◆ GOAL OF THE EXERCISE
Which lines in the records below hold the word "eiPending"? Copy each of them.

*** LISTED RECORDS Section Begins ***

-- ==== Sys2Proof/Laws/State.lean ====
section
/-! SUPPORT. One lemma per field per update of the state, so that no proof unfolds a record update. -/

namespace Sys2Proof.Machine

/-! ### `tick` -/

@[simp] theorem State.tick_main (s : State) (n : Nat) : (s.tick n).main = s.main := rfl
@[simp] theorem State.tick_shadow (s : State) (n : Nat) : (s.tick n).shadow = s.shadow := rfl
@[simp] theorem State.tick_ix (s : State) (n : Nat) : (s.tick n).ix = s.ix := rfl
@[simp] theorem State.tick_iy (s : State) (n : Nat) : (s.tick n).iy = s.iy := rfl
@[simp] theorem State.tick_sp (s : State) (n : Nat) : (s.tick n).sp = s.sp := rfl
@[simp] theorem State.tick_pc (s : State) (n : Nat) : (s.tick n).pc = s.pc := rfl
@[simp] theorem State.tick_wz (s : State) (n : Nat) : (s.tick n).wz = s.wz := rfl
@[simp] theorem State.tick_i (s : State) (n : Nat) : (s.tick n).i = s.i := rfl
@[simp] theorem State.tick_r (s : State) (n : Nat) : (s.tick n).r = s.r := rfl
@[simp] theorem State.tick_iff1 (s : State) (n : Nat) : (s.tick n).iff1 = s.iff1 := rfl
@[simp] theorem State.tick_iff2 (s : State) (n : Nat) : (s.tick n).iff2 = s.iff2 := rfl
@[simp] theorem State.tick_im (s : State) (n : Nat) : (s.tick n).im = s.im := rfl
@[simp] theorem State.tick_halted (s : State) (n : Nat) : (s.tick n).halted = s.halted := rfl
@[simp] theorem State.tick_eiPending (s : State) (n : Nat) : (s.tick n).eiPending = s.eiPending := rfl
@[simp] theorem State.tick_indexMode (s : State) (n : Nat) : (s.tick n).indexMode = s.indexMode := rfl
@[simp] theorem State.tick_nmiPending (s : State) (n : Nat) : (s.tick n).nmiPending = s.nmiPending := rfl
@[simp] theorem State.tick_ticks (s : State) (n : Nat) : (s.tick n).ticks = s.ticks + n := rfl
@[simp] theorem State.tick_mem (s : State) (n : Nat) : (s.tick n).mem = s.mem := rfl
@[simp] theorem State.tick_history (s : State) (n : Nat) : (s.tick n).history = s.history := rfl
@[simp] theorem State.tick_intLine (s : State) (n : Nat) : (s.tick n).intLine = s.intLine := rfl
@[simp] theorem State.tick_intData (s : State) (n : Nat) : (s.tick n).intData = s.intData := rfl
@[simp] theorem State.tick_params (s : State) (n : Nat) : (s.tick n).params = s.params := rfl

/-! ### `record` -/

@[simp] theorem State.record_main (s : State) (e : Event) : (s.record e).main = s.main := rfl
@[simp] theorem State.record_shadow (s : State) (e : Event) : (s.record e).shadow = s.shadow := rfl
@[simp] theorem State.record_ix (s : State) (e : Event) : (s.record e).ix = s.ix := rfl
@[simp] theorem State.record_iy (s : State) (e : Event) : (s.record e).iy = s.iy := rfl
@[simp] theorem State.record_sp (s : State) (e : Event) : (s.record e).sp = s.sp := rfl
@[simp] theorem State.record_pc (s : State) (e : Event) : (s.record e).pc = s.pc := rfl
@[simp] theorem State.record_wz (s : State) (e : Event) : (s.record e).wz = s.wz := rfl
@[simp] theorem State.record_i (s : State) (e : Event) : (s.record e).i = s.i := rfl
@[simp] theorem State.record_r (s : State) (e : Event) : (s.record e).r = s.r := rfl
@[simp] theorem State.record_iff1 (s : State) (e : Event) : (s.record e).iff1 = s.iff1 := rfl
@[simp] theorem State.record_iff2 (s : State) (e : Event) : (s.record e).iff2 = s.iff2 := rfl
@[simp] theorem State.record_im (s : State) (e : Event) : (s.record e).im = s.im := rfl
@[simp] theorem State.record_halted (s : State) (e : Event) : (s.record e).halted = s.halted := rfl
@[simp] theorem State.record_eiPending (s : State) (e : Event) : (s.record e).eiPending = s.eiPending := rfl
@[simp] theorem State.record_indexMode (s : State) (e : Event) : (s.record e).indexMode = s.indexMode := rfl
@[simp] theorem State.record_nmiPending (s : State) (e : Event) : (s.record e).nmiPending = s.nmiPending := rfl
@[simp] theorem State.record_ticks (s : State) (e : Event) : (s.record e).ticks = s.ticks := rfl
@[simp] theorem State.record_mem (s : State) (e : Event) : (s.record e).mem = s.mem := rfl
@[simp] theorem State.record_history (s : State) (e : Event) : (s.record e).history = e :: s.history := rfl
@[simp] theorem State.record_intLine (s : State) (e : Event) : (s.record e).intLine = s.intLine := rfl
@[simp] theorem State.record_intData (s : State) (e : Event) : (s.record e).intData = s.intData := rfl
@[simp] theorem State.record_params (s : State) (e : Event) : (s.record e).params = s.params := rfl

/-! ### `setWz` -/

@[simp] theorem State.setWz_main (s : State) (v : Word) : (s.setWz v).main = s.main := rfl
@[simp] theorem State.setWz_shadow (s : State) (v : Word) : (s.setWz v).shadow = s.shadow := rfl
@[simp] theorem State.setWz_ix (s : State) (v : Word) : (s.setWz v).ix = s.ix := rfl
@[simp] theorem State.setWz_iy (s : State) (v : Word) : (s.setWz v).iy = s.iy := rfl
@[simp] theorem State.setWz_sp (s : State) (v : Word) : (s.setWz v).sp = s.sp := rfl
@[simp] theorem State.setWz_pc (s : State) (v : Word) : (s.setWz v).pc = s.pc := rfl
@[simp] theorem State.setWz_wz (s : State) (v : Word) : (s.setWz v).wz = v := rfl
@[simp] theorem State.setWz_i (s : State) (v : Word) : (s.setWz v).i = s.i := rfl
@[simp] theorem State.setWz_r (s : State) (v : Word) : (s.setWz v).r = s.r := rfl
@[simp] theorem State.setWz_iff1 (s : State) (v : Word) : (s.setWz v).iff1 = s.iff1 := rfl
@[simp] theorem State.setWz_iff2 (s : State) (v : Word) : (s.setWz v).iff2 = s.iff2 := rfl
@[simp] theorem State.setWz_im (s : State) (v : Word) : (s.setWz v).im = s.im := rfl
@[simp] theorem State.setWz_halted (s : State) (v : Word) : (s.setWz v).halted = s.halted := rfl
@[simp] theorem State.setWz_eiPending (s : State) (v : Word) : (s.setWz v).eiPending = s.eiPending := rfl
@[simp] theorem State.setWz_indexMode (s : State) (v : Word) : (s.setWz v).indexMode = s.indexMode := rfl
@[simp] theorem State.setWz_nmiPending (s : State) (v : Word) : (s.setWz v).nmiPending = s.nmiPending := rfl
@[simp] theorem State.setWz_ticks (s : State) (v : Word) : (s.setWz v).ticks = s.ticks := rfl
@[simp] theorem State.setWz_mem (s : State) (v : Word) : (s.setWz v).mem = s.mem := rfl
@[simp] theorem State.setWz_history (s : State) (v : Word) : (s.setWz v).history = s.history := rfl
@[simp] theorem State.setWz_intLine (s : State) (v : Word) : (s.setWz v).intLine = s.intLine := rfl
@[simp] theorem State.setWz_intData (s : State) (v : Word) : (s.setWz v).intData = s.intData := rfl
@[simp] theorem State.setWz_params (s : State) (v : Word) : (s.setWz v).params = s.params := rfl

*** LISTED RECORDS Section Ends ***

◆ TASK ANSWER
@[simp] theorem State.tick_eiPending (s : State) (n : Nat) : (s.tick n).eiPending = s.eiPending := rfl
@[simp] theorem State.record_eiPending (s : State) (e : Event) : (s.record e).eiPending = s.eiPending := rfl
@[simp] theorem State.setWz_eiPending (s : State) (v : Word) : (s.setWz v).eiPending = s.eiPending := rfl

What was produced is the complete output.